:: Stored data ::
—————
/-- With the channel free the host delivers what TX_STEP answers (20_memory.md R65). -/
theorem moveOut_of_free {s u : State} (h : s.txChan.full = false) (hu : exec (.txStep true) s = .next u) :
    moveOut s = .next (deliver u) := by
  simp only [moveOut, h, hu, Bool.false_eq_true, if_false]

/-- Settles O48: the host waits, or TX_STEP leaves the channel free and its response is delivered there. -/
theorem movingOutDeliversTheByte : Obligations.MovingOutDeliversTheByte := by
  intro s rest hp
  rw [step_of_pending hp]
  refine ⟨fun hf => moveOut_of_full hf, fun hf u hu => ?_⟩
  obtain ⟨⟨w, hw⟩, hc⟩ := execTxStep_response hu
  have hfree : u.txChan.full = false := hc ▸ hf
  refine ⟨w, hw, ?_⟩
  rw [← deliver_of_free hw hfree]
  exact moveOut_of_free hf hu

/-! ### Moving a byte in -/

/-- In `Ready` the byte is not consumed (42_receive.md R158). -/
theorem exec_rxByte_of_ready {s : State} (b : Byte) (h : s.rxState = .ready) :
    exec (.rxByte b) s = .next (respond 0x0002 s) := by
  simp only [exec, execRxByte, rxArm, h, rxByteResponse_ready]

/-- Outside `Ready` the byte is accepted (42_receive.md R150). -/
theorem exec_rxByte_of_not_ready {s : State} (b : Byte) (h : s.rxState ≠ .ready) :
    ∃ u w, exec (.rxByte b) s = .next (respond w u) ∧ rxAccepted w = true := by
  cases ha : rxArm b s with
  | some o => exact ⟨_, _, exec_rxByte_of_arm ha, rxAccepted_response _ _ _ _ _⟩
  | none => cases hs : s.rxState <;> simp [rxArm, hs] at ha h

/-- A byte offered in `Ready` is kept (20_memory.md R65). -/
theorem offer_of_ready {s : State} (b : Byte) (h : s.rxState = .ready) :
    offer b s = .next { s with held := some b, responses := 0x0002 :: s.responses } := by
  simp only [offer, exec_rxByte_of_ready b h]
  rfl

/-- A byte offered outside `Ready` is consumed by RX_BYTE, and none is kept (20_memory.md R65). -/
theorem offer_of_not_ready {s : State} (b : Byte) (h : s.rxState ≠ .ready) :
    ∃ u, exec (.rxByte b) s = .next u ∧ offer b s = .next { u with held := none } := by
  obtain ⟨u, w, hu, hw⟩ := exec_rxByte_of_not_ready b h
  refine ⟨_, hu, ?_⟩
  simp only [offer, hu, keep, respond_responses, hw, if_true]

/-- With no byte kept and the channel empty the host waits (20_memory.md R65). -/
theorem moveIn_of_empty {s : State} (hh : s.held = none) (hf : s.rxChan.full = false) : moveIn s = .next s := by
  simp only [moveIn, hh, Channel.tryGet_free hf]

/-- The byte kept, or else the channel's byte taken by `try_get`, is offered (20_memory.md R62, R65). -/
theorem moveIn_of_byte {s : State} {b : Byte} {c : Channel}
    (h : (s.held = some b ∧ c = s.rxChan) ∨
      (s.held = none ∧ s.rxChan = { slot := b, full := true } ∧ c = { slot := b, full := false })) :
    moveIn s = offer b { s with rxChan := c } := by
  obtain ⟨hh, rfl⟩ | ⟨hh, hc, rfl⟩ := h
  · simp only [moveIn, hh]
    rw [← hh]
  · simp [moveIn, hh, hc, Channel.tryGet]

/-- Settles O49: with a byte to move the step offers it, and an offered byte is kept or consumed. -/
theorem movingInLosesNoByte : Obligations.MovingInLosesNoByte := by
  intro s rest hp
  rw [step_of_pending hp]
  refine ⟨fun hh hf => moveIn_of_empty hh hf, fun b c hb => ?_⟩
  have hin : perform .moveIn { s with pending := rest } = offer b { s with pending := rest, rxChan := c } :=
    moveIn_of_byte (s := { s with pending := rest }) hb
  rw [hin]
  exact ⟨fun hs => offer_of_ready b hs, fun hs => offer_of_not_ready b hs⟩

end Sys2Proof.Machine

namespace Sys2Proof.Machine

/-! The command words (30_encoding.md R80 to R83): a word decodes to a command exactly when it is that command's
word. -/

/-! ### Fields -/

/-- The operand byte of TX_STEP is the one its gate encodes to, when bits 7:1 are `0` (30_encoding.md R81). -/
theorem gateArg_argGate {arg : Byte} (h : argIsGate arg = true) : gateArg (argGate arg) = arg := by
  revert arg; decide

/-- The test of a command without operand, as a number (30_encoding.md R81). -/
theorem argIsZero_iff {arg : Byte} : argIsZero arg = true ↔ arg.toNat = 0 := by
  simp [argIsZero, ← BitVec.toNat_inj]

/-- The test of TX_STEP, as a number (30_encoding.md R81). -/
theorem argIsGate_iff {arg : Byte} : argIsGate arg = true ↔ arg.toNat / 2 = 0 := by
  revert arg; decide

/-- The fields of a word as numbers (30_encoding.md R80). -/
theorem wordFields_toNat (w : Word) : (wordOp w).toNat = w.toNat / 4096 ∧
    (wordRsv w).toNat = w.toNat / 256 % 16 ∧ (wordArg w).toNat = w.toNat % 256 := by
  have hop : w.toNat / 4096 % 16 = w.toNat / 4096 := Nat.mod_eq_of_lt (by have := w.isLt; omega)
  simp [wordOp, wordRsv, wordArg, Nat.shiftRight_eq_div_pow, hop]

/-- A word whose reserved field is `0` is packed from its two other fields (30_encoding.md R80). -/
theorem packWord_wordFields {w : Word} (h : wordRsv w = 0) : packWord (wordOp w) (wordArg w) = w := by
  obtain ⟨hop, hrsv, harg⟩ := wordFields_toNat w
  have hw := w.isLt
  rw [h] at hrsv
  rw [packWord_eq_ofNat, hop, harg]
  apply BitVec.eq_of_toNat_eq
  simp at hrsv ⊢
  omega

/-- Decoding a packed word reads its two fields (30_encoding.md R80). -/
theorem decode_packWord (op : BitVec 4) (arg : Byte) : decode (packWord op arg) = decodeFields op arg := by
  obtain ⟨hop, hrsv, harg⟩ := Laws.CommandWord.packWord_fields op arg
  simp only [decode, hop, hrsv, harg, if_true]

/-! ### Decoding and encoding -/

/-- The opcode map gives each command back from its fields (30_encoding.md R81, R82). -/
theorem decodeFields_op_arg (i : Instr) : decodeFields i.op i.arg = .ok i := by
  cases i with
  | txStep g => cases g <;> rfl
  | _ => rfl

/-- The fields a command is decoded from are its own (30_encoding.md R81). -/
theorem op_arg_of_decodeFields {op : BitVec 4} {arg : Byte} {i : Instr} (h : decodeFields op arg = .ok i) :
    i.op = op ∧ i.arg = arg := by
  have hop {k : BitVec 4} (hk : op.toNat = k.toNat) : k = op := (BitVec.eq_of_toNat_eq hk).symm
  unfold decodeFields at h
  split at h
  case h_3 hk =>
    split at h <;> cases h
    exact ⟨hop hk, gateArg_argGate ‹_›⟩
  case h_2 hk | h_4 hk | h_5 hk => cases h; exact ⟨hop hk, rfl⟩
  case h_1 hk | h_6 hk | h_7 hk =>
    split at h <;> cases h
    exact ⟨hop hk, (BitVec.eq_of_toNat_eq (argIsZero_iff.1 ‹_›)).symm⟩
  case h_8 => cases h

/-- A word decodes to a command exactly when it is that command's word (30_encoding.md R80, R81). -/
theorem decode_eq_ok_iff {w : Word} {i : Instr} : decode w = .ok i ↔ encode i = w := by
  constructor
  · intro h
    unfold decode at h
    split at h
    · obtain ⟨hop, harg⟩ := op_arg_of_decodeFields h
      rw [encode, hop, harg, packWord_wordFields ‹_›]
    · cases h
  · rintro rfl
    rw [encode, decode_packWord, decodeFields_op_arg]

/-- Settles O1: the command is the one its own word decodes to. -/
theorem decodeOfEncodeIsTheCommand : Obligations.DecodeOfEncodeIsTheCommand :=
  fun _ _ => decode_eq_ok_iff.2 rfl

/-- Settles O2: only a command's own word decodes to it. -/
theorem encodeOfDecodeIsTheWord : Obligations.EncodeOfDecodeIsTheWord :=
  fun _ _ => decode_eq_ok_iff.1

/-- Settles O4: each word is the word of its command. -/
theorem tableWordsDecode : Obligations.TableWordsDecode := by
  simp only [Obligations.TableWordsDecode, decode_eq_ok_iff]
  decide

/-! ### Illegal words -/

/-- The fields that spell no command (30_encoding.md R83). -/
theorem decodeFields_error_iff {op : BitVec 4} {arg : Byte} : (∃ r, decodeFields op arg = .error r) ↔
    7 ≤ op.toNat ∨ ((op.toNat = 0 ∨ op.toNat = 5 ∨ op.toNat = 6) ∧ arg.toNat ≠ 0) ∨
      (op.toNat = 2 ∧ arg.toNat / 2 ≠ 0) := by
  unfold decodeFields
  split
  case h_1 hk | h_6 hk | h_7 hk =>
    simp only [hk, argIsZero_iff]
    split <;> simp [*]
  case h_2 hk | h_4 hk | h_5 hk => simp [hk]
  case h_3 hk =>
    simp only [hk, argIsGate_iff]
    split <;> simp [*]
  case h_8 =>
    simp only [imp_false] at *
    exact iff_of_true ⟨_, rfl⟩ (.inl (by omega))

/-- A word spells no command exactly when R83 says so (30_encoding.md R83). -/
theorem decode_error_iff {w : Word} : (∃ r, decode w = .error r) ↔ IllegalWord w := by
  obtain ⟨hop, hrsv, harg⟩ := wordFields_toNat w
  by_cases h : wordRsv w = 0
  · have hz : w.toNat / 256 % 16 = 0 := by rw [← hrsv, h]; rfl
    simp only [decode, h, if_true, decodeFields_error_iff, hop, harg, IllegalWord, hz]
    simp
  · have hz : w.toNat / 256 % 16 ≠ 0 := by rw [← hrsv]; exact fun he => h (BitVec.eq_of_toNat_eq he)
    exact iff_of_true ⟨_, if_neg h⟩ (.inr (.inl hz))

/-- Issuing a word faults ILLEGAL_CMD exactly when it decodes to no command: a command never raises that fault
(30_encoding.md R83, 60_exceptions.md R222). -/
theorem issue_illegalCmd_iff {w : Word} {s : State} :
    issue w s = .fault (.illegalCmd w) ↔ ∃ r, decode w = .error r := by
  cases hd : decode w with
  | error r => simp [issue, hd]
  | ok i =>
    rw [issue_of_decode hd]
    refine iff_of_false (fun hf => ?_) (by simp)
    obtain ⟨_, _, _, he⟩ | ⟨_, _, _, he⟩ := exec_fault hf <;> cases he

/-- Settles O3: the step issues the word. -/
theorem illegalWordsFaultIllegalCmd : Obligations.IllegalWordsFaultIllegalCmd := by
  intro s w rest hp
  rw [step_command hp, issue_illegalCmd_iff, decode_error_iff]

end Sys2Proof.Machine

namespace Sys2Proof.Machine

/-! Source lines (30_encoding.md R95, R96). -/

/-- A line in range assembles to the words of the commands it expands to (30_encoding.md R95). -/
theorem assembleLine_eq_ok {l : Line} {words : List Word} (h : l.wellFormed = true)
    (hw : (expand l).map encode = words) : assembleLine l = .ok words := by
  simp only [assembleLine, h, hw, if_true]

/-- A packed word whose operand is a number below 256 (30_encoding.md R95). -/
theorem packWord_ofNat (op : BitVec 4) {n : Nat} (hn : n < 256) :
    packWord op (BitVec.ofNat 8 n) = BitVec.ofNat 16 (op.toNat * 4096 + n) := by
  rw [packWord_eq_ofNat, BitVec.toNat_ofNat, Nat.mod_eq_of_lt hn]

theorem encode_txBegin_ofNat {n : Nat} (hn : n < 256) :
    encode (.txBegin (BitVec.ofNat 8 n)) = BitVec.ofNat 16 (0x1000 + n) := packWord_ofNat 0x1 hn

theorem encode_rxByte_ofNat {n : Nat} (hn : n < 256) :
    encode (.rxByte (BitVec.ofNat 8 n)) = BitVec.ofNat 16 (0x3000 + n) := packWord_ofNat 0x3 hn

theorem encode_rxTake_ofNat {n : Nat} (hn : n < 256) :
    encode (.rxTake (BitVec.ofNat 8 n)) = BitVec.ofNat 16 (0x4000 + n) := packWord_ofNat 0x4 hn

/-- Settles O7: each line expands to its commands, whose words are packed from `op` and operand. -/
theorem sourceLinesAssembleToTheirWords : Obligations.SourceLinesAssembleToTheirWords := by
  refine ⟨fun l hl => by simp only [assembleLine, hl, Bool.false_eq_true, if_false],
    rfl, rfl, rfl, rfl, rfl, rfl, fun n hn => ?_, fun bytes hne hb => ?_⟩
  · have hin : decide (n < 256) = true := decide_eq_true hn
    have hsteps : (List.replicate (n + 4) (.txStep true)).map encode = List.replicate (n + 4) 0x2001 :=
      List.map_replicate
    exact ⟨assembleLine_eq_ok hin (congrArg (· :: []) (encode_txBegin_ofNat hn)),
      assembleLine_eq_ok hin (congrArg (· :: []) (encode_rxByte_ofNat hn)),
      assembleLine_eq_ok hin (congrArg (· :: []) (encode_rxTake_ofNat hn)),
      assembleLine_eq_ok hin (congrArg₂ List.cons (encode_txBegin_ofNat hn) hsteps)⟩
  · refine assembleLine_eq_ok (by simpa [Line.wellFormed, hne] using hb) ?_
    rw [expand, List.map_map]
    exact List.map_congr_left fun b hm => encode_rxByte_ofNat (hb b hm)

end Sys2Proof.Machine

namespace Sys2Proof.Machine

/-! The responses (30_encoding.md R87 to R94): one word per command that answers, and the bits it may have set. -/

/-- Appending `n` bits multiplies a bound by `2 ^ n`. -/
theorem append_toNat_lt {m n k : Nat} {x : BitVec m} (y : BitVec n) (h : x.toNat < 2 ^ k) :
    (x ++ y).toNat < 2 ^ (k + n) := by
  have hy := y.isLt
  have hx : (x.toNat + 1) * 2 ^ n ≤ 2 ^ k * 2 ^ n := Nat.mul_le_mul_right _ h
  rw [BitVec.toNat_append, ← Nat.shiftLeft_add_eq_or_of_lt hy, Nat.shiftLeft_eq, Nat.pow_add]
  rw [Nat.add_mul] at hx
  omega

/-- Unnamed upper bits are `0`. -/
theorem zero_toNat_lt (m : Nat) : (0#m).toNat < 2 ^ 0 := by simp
—————
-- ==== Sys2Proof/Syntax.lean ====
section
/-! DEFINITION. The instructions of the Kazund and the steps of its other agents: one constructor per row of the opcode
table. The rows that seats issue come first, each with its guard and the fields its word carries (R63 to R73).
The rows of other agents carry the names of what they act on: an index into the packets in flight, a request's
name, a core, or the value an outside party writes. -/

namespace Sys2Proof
—————
Provide the count of lines in the data above that include the word "List", with no added text.

6